Auditor-General of South Africa
- Incumbent
- Assumed office 1 December 2020
- Appointed by: Cyril Ramaphosa
- Preceded by: Thembekile Kimi Makwetu

Deputy Auditor-General of South Africa
- In office 2014 – 1 December 2020

Personal details
- Born: 1975 or 1976 (age 50–51) Soshanguve, Transvaal Province, South Africa
- Alma mater: University of Cape Town (BCom, PGDA) University of the Witwatersrand (PDM)
- Profession: Chartered accountant

= Tsakani Maluleke =

South African chartered accountant

Tsakani Maluleke (born 1975 or 1976) is a South African chartered accountant who has been the Auditor-General of South Africa since December 2020, the first woman to hold the office. She had previously served as the deputy auditor-general.

==Early life and education==
Maluleke was born and grew up in the Soshanguve township, north of Pretoria. She has two sisters, Refilwe and Basani. She matriculated from the St Andrew's School for Girls, a private school in Senderwood, Johannesburg. Maluleke studied at the University of Cape Town, graduating from with a Bachelor of Commerce in Accountancy in 1996 and a Post-Graduate Diploma in Accounting in 1997. In 2016, she graduated from the University of the Witwatersrand with a Post-Graduate Diploma in Development and Public Management.

==Career==
Maluleke completed her articles at PwC. In 2001, she was a registered auditor and chartered accountant CA(SA). Maluleke worked as a transactor at Worldwide Capital between 2001 and 2002, when she became business finance manager at the Eastern Cape Development Corporation. From 2004 to 2010, she worked as a finance director at Izingwe Holdings.

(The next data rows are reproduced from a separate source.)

/-- One element of a segment: the sum, or the mean, of its rows' elements. An empty segment gives +0. -/
def segElement (p : SegSum) (xs : List Nat) : List Byte × FFlags × Bool :=
  let vs := xs.map (inValue p.inFmt p.uns)
  if exactFmt p.inFmt then
    let l := vs.foldl (fun l v => laneAddExact l (v, 0)) laneZero
    let (x, fl) := laneExa l
    let v := if p.mean && !xs.isEmpty then exaMean x xs.length else exaVal x
    let (bs, fl') := convertOut p.outFmt p.ovf (fScale v p.scale)
    (bs, fl ||| fl', bitAt fl' 2)
  else
    let (acc, fl) := vs.foldl (fun (a : Nat × FFlags) v =>
      let (t, fl) := fAddVal 0 (fDecode fp32 a.1) v
      let (r, fl') := fEncode fp32 0 false t fl
      (r, a.2 ||| fl')) (0, 0)
    let (acc', fl') := if p.mean && !xs.isEmpty then fDiv fp32 0 (fDecode fp32 acc) (valOfInt xs.length) else (acc, 0)
    let (bs, fl'') := convertOut p.outFmt p.ovf (fScale (fDecode fp32 acc') p.scale)
    (bs, fl ||| fl' ||| fl'', bitAt fl'' 2)

/-- A whole output row of a segment. -/
def segOutputs (p : SegSum) (rows : List (List Nat)) (t : OutTally) : List Byte × OutTally :=
  (List.range p.d).foldl (fun (a : List Byte × OutTally) e =>
    let (bs, fl, isOver) := segElement p (rows.map (fun r => r.getD e 0))
    (a.1 ++ bs, ⟨a.2.flags ||| fl, a.2.isOver + (if isOver then 1 else 0)⟩)) ([], t)

/-- SEGMENT_SUM: segments ascending; each offset is checked when it is reached (R346). -/
def segSumBody (o : Op) : EngM Compl := do
  let p := segSumOf o
  engCapCheck o 0 (rLD ||| rDMA) 0 0 1
  engCapCheck o 1 (rLD ||| rDMA) 0 (4 * (p.segs + 1)) 1
  dtaCapCheck o 2 (rST ||| rDMA) (segOutExtent p) p.segs (segOutRow p) (p.outFmt == 8)
  let a ← engLocal o .dta 0 kRead
  let b ← engLocal o .dta 1 kRead
  let c ← engLocal o .dta 2 kWrite
  let have_ := segRowsBytes o
  let size := p.d * inBytes p.inFmt
  let covered := if size ≤ have_ then (have_ - size) / segRow p + 1 else 0
  let first ← engRead o .dta 1 b 4 (fun i => i)
  let mut o0 := ofBytes first
  let mut t : OutTally := ⟨0, 0⟩
  for g in List.range p.segs do
    engNeed (decide (o0 ≤ covered)) 0x30 2 g
    let nxt ← engRead o .dta 1 (b + 4 * (g + 1)) 4 (fun i => 4 * (g + 1) + i)
    let o1 := ofBytes nxt
    engNeed (decide (o0 ≤ o1)) 0x30 1 g
    engNeed (decide (o1 ≤ covered)) 0x30 2 g
    let mut rows : List (List Nat) := []
    for r in (List.range (o1 - o0)).map (fun i => o0 + i) do
      let bs ← engRead o .dta 0 (a + r * segRow p) size (fun i => r * segRow p + i)
      rows := rows ++ [splitElems (inBytes p.inFmt) p.d bs]
    let (bs, t1) := segOutputs p rows t
    engWriteRows o .dta 2 c [(g * segOutRow p, bs)]
    t := t1
    o0 := o1
  pure (dtaDone p.segs t)

/-- SEGMENT_SUM. -/
def execSegmentSum (op : Nat) (s : State) : Host.Outcome State Fault Refusal :=
  .next (runOp s op 0x11 segSumFields segSumBody)

/- Control (R342) -/

/-- End every begun operation of a queue with ABORTED, reason 2; an operation not yet begun ends so only at its begin
(08 R238). -/
def abortRunning (s : State) (q reason : Nat) : State :=
  (s.ops.filter (fun o => o.queue.toNat == q && o.phase == .running)).foldl (fun st o => endOp st o.id (compl 8 reason 0 0)) s

/-- DTA_OFFLINE: a write of DTA_CTRL.OFFLINE = 1 (R342, 08 R238). -/
def dtaOfflineSet (s : State) (q : Nat) : State := abortRunning (regOr s (Reg.dtaCtrl q) 1) q 2
/-- DTA_RESET: the weights and the buffer are cleared; the reset is done at ENGINE_RESET_DONE. -/
def dtaResetSet (s : State) (q : Nat) : State :=
  let s1 := setDta (abortRunning s q 2) q dtaReset
  { s1 with resetting := sset markDflt s1.resetting q true }

/-- DTA_OFFLINE. -/
def execDtaOffline (agent : Agent) (cove : BitVec 5) (s : State) : Host.Outcome State Fault Refusal :=
  .next (if platformAgent s agent then dtaOfflineSet s cove.toNat else s)
/-- DTA_RESET. -/
def execDtaReset (agent : Agent) (cove : BitVec 5) (s : State) : Host.Outcome State Fault Refusal :=
  .next (if platformAgent s agent then dtaResetSet s cove.toNat else s)
/-- ENGINE_RESET_DONE (08 R238, 09, 10, 11, 12): the engine of a queue is back. -/
def execEngineResetDone (queue : BitVec 8) (s : State) : Host.Outcome State Fault Refusal :=
  .next { s with resetting := sset markDflt s.resetting queue.toNat false }

end Sys2Proof.Machine
end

She was president and a non-executive board member of Association for the Advancement of Black Accountants from 2006 until 2010. Maluleke was named acting chief executive officer of the Energy and Water Sector Education and Training Authority (SETA) in 2010 before becoming an auditing partner at Deloitte in January 2012.

In June 2012, she joined the office of the auditor-general of South Africa as the national leader of audit services. She was named the deputy auditor-general and the chief executive officer of the office of the auditor-general in 2014, becoming the first woman to hold the role.

Maluleke also served on the Presidential Black Economic Empowerment Advisory Council as well as non-executive chair of the board of the South African Institute of Chartered Accountants.

==Auditor-general of South Africa==
On 20 October 2020, the ad-hoc parliamentary committee on appointing the next auditor-general unanimously recommended Maluleke to replace Thembekile Kimi Makwetu, whose non-renewable term was nearly complete. On 27 October 2020, the National Assembly also unanimously resolved to recommend Maluleke for appointment as the next Auditor-General. President Cyril Ramaphosa officially appointed her on 20 November 2020 and she assumed office on 1 December 2020. She is the first woman to hold the role.

==Personal life==
Maluleke's two sisters, Basani and Refilwe, are both businesswomen. Basani was the first black woman to serve as chief executive officer of a commercial bank in South Africa, when she was CEO of African Bank, while Refilwe holds a senior position at Discovery.

Maluleke has two children. She speaks every official language of South Africa, with the exception of the Venda language.